→ **TASK DETAILS**: Which of the lines below include "slot"? Each one should be copied out.

→ **RECORDS TO PROCESS**:
-- ==== Sys2Proof/Laws/State.lean ====
section
/-! SUPPORT. One lemma per field per update of the state: what each named update changes, and that it leaves every other
field and record as it was. -/

namespace Sys2Proof.Machine

variable (s : State)

/-! ## `State.modCircuit` -/

@[simp] theorem State.modCircuit_resetAsserted (c : Fin 96) (f : Circuit → Circuit) : (s.modCircuit c f).resetAsserted = s.resetAsserted := rfl
@[simp] theorem State.modCircuit_timeBase (c : Fin 96) (f : Circuit → Circuit) : (s.modCircuit c f).timeBase = s.timeBase := rfl
@[simp] theorem State.modCircuit_filters (c : Fin 96) (f : Circuit → Circuit) : (s.modCircuit c f).filters = s.filters := rfl
@[simp] theorem State.modCircuit_groups (c : Fin 96) (f : Circuit → Circuit) : (s.modCircuit c f).groups = s.groups := rfl
@[simp] theorem State.modCircuit_units (c : Fin 96) (f : Circuit → Circuit) : (s.modCircuit c f).units = s.units := rfl
@[simp] theorem State.modCircuit_regQueue (c : Fin 96) (f : Circuit → Circuit) : (s.modCircuit c f).regQueue = s.regQueue := rfl
@[simp] theorem State.modCircuit_sndQueue (c : Fin 96) (f : Circuit → Circuit) : (s.modCircuit c f).sndQueue = s.sndQueue := rfl
@[simp] theorem State.modCircuit_parked (c : Fin 96) (f : Circuit → Circuit) : (s.modCircuit c f).parked = s.parked := rfl
@[simp] theorem State.modCircuit_portA (c : Fin 96) (f : Circuit → Circuit) : (s.modCircuit c f).portA = s.portA := rfl
@[simp] theorem State.modCircuit_portB (c : Fin 96) (f : Circuit → Circuit) : (s.modCircuit c f).portB = s.portB := rfl
@[simp] theorem State.modCircuit_watches (c : Fin 96) (f : Circuit → Circuit) : (s.modCircuit c f).watches = s.watches := rfl
@[simp] theorem State.modCircuit_forces (c : Fin 96) (f : Circuit → Circuit) : (s.modCircuit c f).forces = s.forces := rfl
@[simp] theorem State.modCircuit_pending (c : Fin 96) (f : Circuit → Circuit) : (s.modCircuit c f).pending = s.pending := rfl
@[simp] theorem State.modCircuit_choices (c : Fin 96) (f : Circuit → Circuit) : (s.modCircuit c f).choices = s.choices := rfl
@[simp] theorem State.modCircuit_circuit_self (c : Fin 96) (f : Circuit → Circuit) : (s.modCircuit c f).circuit c = f (s.circuit c) := by
  simp [State.modCircuit, State.circuit]
theorem State.modCircuit_circuit_ne (c : Fin 96) (f : Circuit → Circuit) {x : Fin 96} (h : x ≠ c) : (s.modCircuit c f).circuit x = s.circuit x := by
  have h : ¬ c.val = x.val := fun e => h (Fin.ext e.symm)
  simp [State.modCircuit, State.circuit, h]
theorem State.modCircuit_circuit (c : Fin 96) (f : Circuit → Circuit) (x : Fin 96) :
    (s.modCircuit c f).circuit x = if x = c then f (s.circuit c) else s.circuit x := by
  by_cases h : x = c
  · subst h; simp
  · simp [State.modCircuit_circuit_ne, h]
@[simp] theorem State.modCircuit_filter (c : Fin 96) (f : Circuit → Circuit) (x : Fin 96) : (s.modCircuit c f).filter x = s.filter x := rfl
@[simp] theorem State.modCircuit_group (c : Fin 96) (f : Circuit → Circuit) (x : Fin 8) : (s.modCircuit c f).group x = s.group x := rfl
@[simp] theorem State.modCircuit_unit (c : Fin 96) (f : Circuit → Circuit) (x : Fin 16) : (s.modCircuit c f).unit x = s.unit x := rfl
@[simp] theorem State.modCircuit_watch (c : Fin 96) (f : Circuit → Circuit) (x : Fin 8) : (s.modCircuit c f).watch x = s.watch x := rfl
@[simp] theorem State.modCircuit_force (c : Fin 96) (f : Circuit → Circuit) (x : Fin 8) : (s.modCircuit c f).force x = s.force x := rfl
@[simp] theorem State.modCircuit_port (c : Fin 96) (f : Circuit → Circuit) (p : Port) : (s.modCircuit c f).port p = s.port p := by cases p <;> rfl
@[simp] theorem State.modCircuit_slot (c : Fin 96) (f : Circuit → Circuit) (id : SlotId) : (s.modCircuit c f).slot id = s.slot id := by
  simp [State.slot]

/-! ## `State.setFilter` -/

@[simp] theorem State.setFilter_resetAsserted (c : Fin 96) (k : FilterChannel) : (s.setFilter c k).resetAsserted = s.resetAsserted := rfl
@[simp] theorem State.setFilter_timeBase (c : Fin 96) (k : FilterChannel) : (s.setFilter c k).timeBase = s.timeBase := rfl
@[simp] theorem State.setFilter_circuits (c : Fin 96) (k : FilterChannel) : (s.setFilter c k).circuits = s.circuits := rfl
@[simp] theorem State.setFilter_groups (c : Fin 96) (k : FilterChannel) : (s.setFilter c k).groups = s.groups := rfl
@[simp] theorem State.setFilter_units (c : Fin 96) (k : FilterChannel) : (s.setFilter c k).units = s.units := rfl
@[simp] theorem State.setFilter_regQueue (c : Fin 96) (k : FilterChannel) : (s.setFilter c k).regQueue = s.regQueue := rfl
@[simp] theorem State.setFilter_sndQueue (c : Fin 96) (k : FilterChannel) : (s.setFilter c k).sndQueue = s.sndQueue := rfl
@[simp] theorem State.setFilter_parked (c : Fin 96) (k : FilterChannel) : (s.setFilter c k).parked = s.parked := rfl
@[simp] theorem State.setFilter_portA (c : Fin 96) (k : FilterChannel) : (s.setFilter c k).portA = s.portA := rfl
@[simp] theorem State.setFilter_portB (c : Fin 96) (k : FilterChannel) : (s.setFilter c k).portB = s.portB := rfl
@[simp] theorem State.setFilter_watches (c : Fin 96) (k : FilterChannel) : (s.setFilter c k).watches = s.watches := rfl
@[simp] theorem State.setFilter_forces (c : Fin 96) (k : FilterChannel) : (s.setFilter c k).forces = s.forces := rfl
@[simp] theorem State.setFilter_pending (c : Fin 96) (k : FilterChannel) : (s.setFilter c k).pending = s.pending := rfl
@[simp] theorem State.setFilter_choices (c : Fin 96) (k : FilterChannel) : (s.setFilter c k).choices = s.choices := rfl
@[simp] theorem State.setFilter_circuit (c : Fin 96) (k : FilterChannel) (x : Fin 96) : (s.setFilter c k).circuit x = s.circuit x := rfl
@[simp] theorem State.setFilter_filter_self (c : Fin 96) (k : FilterChannel) : (s.setFilter c k).filter c = k := by
  simp [State.setFilter, State.filter]
theorem State.setFilter_filter_ne (c : Fin 96) (k : FilterChannel) {x : Fin 96} (h : x ≠ c) : (s.setFilter c k).filter x = s.filter x := by
  have h : ¬ c.val = x.val := fun e => h (Fin.ext e.symm)
  simp [State.setFilter, State.filter, h]
theorem State.setFilter_filter (c : Fin 96) (k : FilterChannel) (x : Fin 96) :
    (s.setFilter c k).filter x = if x = c then k else s.filter x := by
  by_cases h : x = c
  · subst h; simp
  · simp [State.setFilter_filter_ne, h]
@[simp] theorem State.setFilter_group (c : Fin 96) (k : FilterChannel) (x : Fin 8) : (s.setFilter c k).group x = s.group x := rfl
@[simp] theorem State.setFilter_unit (c : Fin 96) (k : FilterChannel) (x : Fin 16) : (s.setFilter c k).unit x = s.unit x := rfl
@[simp] theorem State.setFilter_watch (c : Fin 96) (k : FilterChannel) (x : Fin 8) : (s.setFilter c k).watch x = s.watch x := rfl
@[simp] theorem State.setFilter_force (c : Fin 96) (k : FilterChannel) (x : Fin 8) : (s.setFilter c k).force x = s.force x := rfl
@[simp] theorem State.setFilter_port (c : Fin 96) (k : FilterChannel) (p : Port) : (s.setFilter c k).port p = s.port p := by cases p <;> rfl
@[simp] theorem State.setFilter_slot (c : Fin 96) (k : FilterChannel) (id : SlotId) : (s.setFilter c k).slot id = s.slot id := by
  simp [State.slot]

→ **OUTPUT BELOW**:
@[simp] theorem State.modCircuit_slot (c : Fin 96) (f : Circuit → Circuit) (id : SlotId) : (s.modCircuit c f).slot id = s.slot id := by
  simp [State.slot]
@[simp] theorem State.setFilter_slot (c : Fin 96) (k : FilterChannel) (id : SlotId) : (s.setFilter c k).slot id = s.slot id := by
  simp [State.slot]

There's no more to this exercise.